Главная тема второй части — поиск языка для тех, кто никогда не становился предметом внимания «традиционного» поэта — людей улицы: «Пока выкипячивают, рифмами пиликая, / из любвей и соловьёв какое-то варево, / улица корчится безъязыкая, / ей нечем кричать и разговаривать». Здесь впервые звучит мысль, ставшая затем ведущей для Маяковского революционных лет, — масса сама должна сотворить собственную поэзию:

Их ли смиренно просить:

«Помоги мне!»

Молить о гимне,

об оратории!

Мы сами творцы в горящем гимне —

шуме фабрики и лаборатории.

Теперь герой осознаёт себя пророком «уличной тыщи», он вспоминает и о Христе, и о пророке Заратустре в прочтении Ницше. Он предчувствует будущую революцию и видит себя её «предтечей»: «И когда / приход его / мятежом оглашая, / выйдете к спасителю — / вам я / душу вытащу, / растопчу, / чтоб большая! — / и окровавленную дам, как знамя».
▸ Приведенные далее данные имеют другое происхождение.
-- ==== Sys2Proof/Machine/Fetch.lean ====
section
/-! DEFINITION. Which operation the step takes next, and how a word is placed so that the very next step takes it. The block
fetches nothing (20_memory.md R73): the sequencer's operation is hardwired to `Phase` (10_state.md R44), and the other
operations are the environment's, whose schedule waits in `trace` (log 1, log 2, log 5). -/

namespace Sys2Proof.Machine

/-- What the next step of the machine is. -/
inductive Turn where
  /-- Operation `i`, to run in the state given (the word that named it is taken off `trace`). -/
  | op (i : Instr) (s : State)
  /-- Asleep and nothing waits: every field holds (R46, R174). -/
  | idle
  /-- The waiting word names no operation (R90). -/
  | reserved (why : DecodeError)
deriving DecidableEq, Repr

/-- The next turn: the first waiting word, or else the sequencer's micro-operation while awake (R46, log 1). -/
def nextTurn (s : State) : Turn :=
  match s.trace with
  | [] => if s.asleep then .idle else .op (microInstr s.phase) s
  | w :: rest =>
    match decode w with
    | .ok i => .op i { s with trace := rest }
    | .error why => .reserved why

/-- A micro-operation is selected by `Phase`, and only while awake (R46): the selection a word of format C needs. -/
def selectFor (w : OpWord) (s : State) : State :=
  if wordClass w = 0x0#4 ∧ w.getLsbD 3 = false then { s with phase := wordPhase w, asleep := false } else s

/-- The word is first in `trace`, and the sequencer stands where the word can be taken (log 5). -/
def placeWord (w : OpWord) (s : State) : State :=
  { selectFor w s with trace := w :: s.trace }

end Sys2Proof.Machine
end

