-- ==== Sys2Proof/Tests/Slice0.lean ====
section
/-! SUPPORT. Tests on fixed values: ill-formed terms refused, every constructor's word written out from 30_encoding.md R82 to
R84, at most two one-step vectors per operation from 95_test_vectors.md, and for every statement with hypotheses a witness
that meets them. -/

namespace Sys2Proof.Tests

open Sys2Proof.Machine

/-! ### Ill-formed terms -/

/-- Reserved words (R90), one from each end of each range, and the defined neighbours. -/
theorem test_reserved_words_undefined :
    [0x08#8, 0x0F#8, 0x11#8, 0x1E#8, 0x24#8, 0x2F#8, 0x30#8, 0xFF#8].all (fun w => !definedWord w) = true ∧
    [0x07#8, 0x10#8, 0x1F#8, 0x20#8, 0x23#8].all definedWord = true := by decide

theorem test_trace_with_reserved_word_ill_formed :
    wfTrace [0x00#8, 0x08#8] = false ∧ wfTrace [0x00#8, 0x07#8] = true := by decide

/-- The table of R49 is well formed; eighteen numbers, twenty numbers, `Tick = 256` and `Indicator = 0b11` are not (R20, U3). -/
theorem test_tuple_checks :
    wfTuple [0, 0, 0, 0, 1, 0, 0, 0, 0, 0, 0, 0, 0, 0, 0, 1, 0, 0, 0] = true ∧
    wfTuple [0, 0, 0, 0, 1, 0, 0, 0, 0, 0, 0, 0, 0, 0, 0, 1, 0, 0] = false ∧
    wfTuple [0, 0, 0, 0, 1, 0, 0, 0, 0, 0, 0, 0, 0, 0, 0, 1, 0, 0, 0, 0] = false ∧
    wfTuple [256, 0, 0, 0, 1, 0, 0, 0, 0, 0, 0, 0, 0, 0, 0, 1, 0, 0, 0] = false ∧
    wfTuple [0, 0, 0, 0, 1, 0, 0, 0, 0, 0, 0, 0, 0, 3, 0, 1, 0, 0, 0] = false ∧
    State.ofTuple? [0, 0, 0, 0, 1, 0, 0, 0, 0, 0, 0, 0, 0, 3, 0, 1, 0, 0, 0] true true = none := by decide

/-- R92: what is not in the trace syntax is refused. -/
theorem test_bad_text_refused :
    parseTrace? "BTNPIN 2".toList = none ∧ parseTrace? "BTNPIN".toList = none ∧ parseTrace? "tck".toList = none ∧
    parseTrace? "TCK 0".toList = none ∧ parseTrace? "TICKITER x".toList = none := by decide

/-- A trace of 95_test_vectors.md with a comment, a separator and a pseudo-operation (R92, R93). -/
theorem test_text_read :
    parseTrace? "PRESS ; TICK -- the press\nBTNPIN 1".toList = some [.btnpin false, .tick, .btnpin true] := by decide

/-! ### Decoding: words written bit by bit -/

theorem test_decode_format_c :
    decode 0b00000000#8 = .ok .tck ∧ decode 0b00000001#8 = .ok .btn ∧ decode 0b00000010#8 = .ok .act ∧
    decode 0b00000011#8 = .ok .flt ∧ decode 0b00000100#8 = .ok .ack ∧ decode 0b00000101#8 = .ok .out ∧
    decode 0b00000110#8 = .ok .cli ∧ decode 0b00000111#8 = .ok .slp := ⟨rfl, rfl, rfl, rfl, rfl, rfl, rfl, rfl⟩

theorem test_decode_format_e : decode 0b00010000#8 = .ok .tick ∧ decode 0b00011111#8 = .ok .rst := ⟨rfl, rfl⟩
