-- ==== Sys2Proof/Syntax.lean ====
section
/-! DEFINITION. The syntax of the machine: operand kinds and the one type of instructions, one constructor for
each row of the opcode table. The header bits E and G and the literal word belong to the bundle (R20, R23) and stand in Slot. -/

namespace Sys2Proof

/-- A 6-bit scalar destination field: s0 to s62 (R23, R83). -/
abbrev SReg := Fin 63

/-- A 6-bit scalar source field: a register, or 63 with the slot's literal word (R23). -/
inductive Src where
  | reg (r : Fin 63)
  | lit (w : BitVec 32)
  deriving DecidableEq, Repr, Inhabited

/-- A 5-bit vector field: v0 to v15, or windrow w0 to w15 (R36). -/
inductive VOp where
  | reg (v : Fin 16)
  | win (w : Fin 16)
  deriving DecidableEq, Repr, Inhabited

/-- The W field (R36). -/
inductive Width where
  | w256 | w512 | w1k
  deriving DecidableEq, Repr, Inhabited

/-- The scope codes 0 to 6 (R223). -/
inductive Scope where
  | ctx | core | sheaf | field | pkg | host | sys
  deriving DecidableEq, Repr, Inhabited

/-- The ord field of a fence (R40). -/
inductive Order where
  | acq | rel | ar
  deriving DecidableEq, Repr, Inhabited
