-- ==== Sys2Proof/Machine/Operands.lean ====
section
/-! DEFINITION. What each instruction form names: the registers it reads and writes (R24, R269), the windrows it reads and pushes
with their widths (R109, R118), its slot group (R22), its datapath width and its fixed latency (R31). -/

namespace Sys2Proof

/-- A register that the rules on sources, destinations and region tracking name (R24, R269). -/
inductive Reg where
  | s (n : Fin 63)
  | p (n : Fin 16)
  | v (n : Fin 16)
  | k (n : Fin 8)
  | md (n : Fin 8)
  | mp (n : Fin 8)
  | sys (n : Fin 20)
  | mxcfg
  deriving DecidableEq, Repr, Inhabited

/-- s0 and p0 discard writes and are not tracked (R24, R269). -/
def Reg.isConst : Reg → Bool
  | .s n => n.val == 0
  | .p n => n.val == 0
  | _ => false

/-- The register a source field names; a literal names none (R23). -/
def Src.regs : Src → List Reg
  | .reg r => [.s r]
  | .lit _ => []

/-- The vector register a vector field names; a windrow is none (R36). -/
def VOp.regs : VOp → List Reg
  | .reg v => [.v v]
  | .win _ => []

/-- The windrow a vector field names, with the width at which the slot uses it (R109). -/
def VOp.wins (o : VOp) (bits : Nat) : List (Fin 16 × Nat) :=
  match o with
  | .reg _ => []
  | .win w => [(w, bits)]

/-- The width in bits that a W field gives (R36). -/
def Width.bits : Width → Nat
  | .w256 => 256
  | .w512 => 512
  | .w1k => 1024

/-- A 5-bit scalar field of ATM names s0 to s31 (R240). -/
def d32 (r : Fin 32) : Fin 63 := ⟨r.val, by omega⟩

/-- The system registers that region tracking follows (R269): TVEC, PREBOUND, SBCHK, FPMODE, FPFLAGS, RNGSEED, MAXMAG, SIGREG, KID,
DOMAIN, RANK, SLICE and INJECT. -/
def sysTracked (r : Fin 20) : List Reg :=
  if r.val = 4 ∨ (8 ≤ r.val ∧ r.val ≤ 19) then [.sys r] else []

/-- The groups of R22. -/
inductive Group where
  | bc | scalar | vector | sfu | mem | branch | other
  /-- A micro-operation, a node or an event: no slot of a bundle. -/
  | notSlot
  deriving DecidableEq, Repr, Inhabited
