/-- The latest value of a scalar register, on its way or landed. -/
def Context.latestS (c : Context) (r : Fin 63) : Word :=
  c.pend.foldl (fun v w => match w.val with
    | .s n x => if n = r then x else v
    | _ => v) c.regs.s[r]

/-- The latest value of a predicate. -/
def Context.latestP (c : Context) (r : Fin 16) : Bool :=
  c.pend.foldl (fun v w => match w.val with
    | .p n x => if n = r then x else v
    | _ => v) c.regs.p[r]

/-- The checkpoint of R277. -/
def State.checkpoint (s : State) (k : Nat) (j : Fin 4) : Checkpoint :=
  let c := s.ctxAt k j
  { windrows := c.windrows, loop := c.loop,
    named := c.loop.namedRegs.map fun r => (r, c.latestS r),
    stages := c.loop.stagePreds.map fun r => (r, c.latestP r),
    seed := c.latestSys rRNGSEED, sig := c.latestSys rSIGREG, domain := c.latestSys rDOMAIN,
    pos := c.pos, rings := c.rings,
    cursors := vecMap (fun b => (b.dcur, b.ccur)) (s.core k).banks }

/-- A region opens at an address: checkpoint, tracking cleared, REGENT written (R264). -/
def State.openRegion (s : State) (k : Nat) (j : Fin 4) (entry : Word) : State :=
  let ck := s.checkpoint k j
  s.modCtx k j fun c => { c.setSys rREGENT entry with region := { Region.reset with firstId := c.nextId, check := ck } }

/-- Whether a pending write goes to a register that a restore writes. -/
def restores (ck : Checkpoint) (w : PendingWrite) : Bool :=
  match w.val with
  | .sys r _ => r == rRNGSEED || r == rSIGREG || r == rDOMAIN
  | .s r _ => ck.named.any fun x => x.1 == r
  | .p r _ => ck.stages.any fun x => x.1 == r
  | _ => false

/-- Restores the registers that a checkpoint holds; FLT stays as the Thresher set it (R277, R336). DEDUCED: a RAW windrow's fetch width, a merge in
progress and a fault that a merge has recorded are part of its state, and re-entry restores them (R138, R142, R151; log 84). -/
def Checkpoint.apply (ck : Checkpoint) (c : Context) : Context :=
  let r := ck.named.foldl (fun (r : Regs) x => r.land (.s x.1 x.2)) c.regs
  let r := ck.stages.foldl (fun (r : Regs) x => r.land (.p x.1 x.2)) r
  let flt := c.sysv rDOMAIN &&& 0x40000000000#64
  let c := { c with regs := r, pend := c.pend.filter fun w => !restores ck w }
  let c := ((c.setSys rRNGSEED ck.seed).setSys rSIGREG ck.sig).setSys rDOMAIN (ck.domain ||| flt)
  { c with windrows := vecMap (fun w => { w with buf := [] }) ck.windrows,
           loop := ck.loop, pos := ck.pos,
           rings := Vector.ofFn fun i => { ck.rings[i] with eq := c.rings[i].eq } }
В третьей части к уже знакомым мотивам добавляется мотив безумия — как мира, так и героя поэмы. Эта тема диктует и особое построение третьей части: она распадается на ряд отдельных фрагментов, связанных между собой не столько логикой, сколько общим эмоциональным состоянием героя. Первый фрагмент: поэт отказывается от прямого лирического высказывания, прячет истинную боль за иронической маской шута и грубияна: «Хорошо, когда в жёлтую кофту / душа от осмотров укутана!» Второй фрагмент начинается гиперболическим образом поэта, вставившего в глаз «солнце моноклем» и ведущего перед собой Наполеона «как мопса», а заканчивается воображаемой гротескной картиной всеобщего мирового признания:

Вся земля поляжет женщиной,

заёрзает мясами, хотя отдаться;

вещи оживут —

губы вещины

засюсюкают:

«цаца, цаца, цаца!»

Но даже в безумном воображении героя эта ироническая идиллия немедленно заканчивается. В кульминационном фрагменте — эпизоде грозы, описанной как мятеж и его усмирение, — мир предстаёт кровавым кошмаром. Вновь и вновь возвращается образ Голгофы: мир, отвергший героя, отождествляется с толпой, выбравшей разбойника Варавву вместо Христа. Постепенно все темы поэмы связываются: огромная любовь героя поэмы так же не нужна героине и так же ей непонятна, как не нужен и непонятен всему миру сложный и богатый внутренний мир поэта. Ему остаётся надеяться только на неопределённое будущее, где он окажется «тринадцатым апостолом», или на то, что его слышит сам Бог, — но и эта надежда оказывается тщетной. И тогда поэма завершается грандиозной хулой, актом богоборчества:

Я думал — ты всесильный божище,

а ты недоучка, крохотный божик.

Видишь, я нагибаюсь,

из-за голенища

достаю сапожный ножик.

Крыластые прохвосты!

Жмитесь в раю!

Ерошьте пёрышки в испуганной тряске!

Я тебя, пропахшего ладаном, раскрою́

отсюда до Аляски!

Финал поэмы сложно соотносится с прологом («Мир огромив мощью голоса, / иду — красивый, / двадцатидвухлетний»). На горделивое: «Эй вы! / Небо! / Снимите шляпу! / Я иду!» — герой вообще не получает ответа, и становится ясно, что его удел — безысходное одиночество и отчуждение: «Глухо. / Вселенная спит, положив на лапу / с клещами звёзд огромное ухо».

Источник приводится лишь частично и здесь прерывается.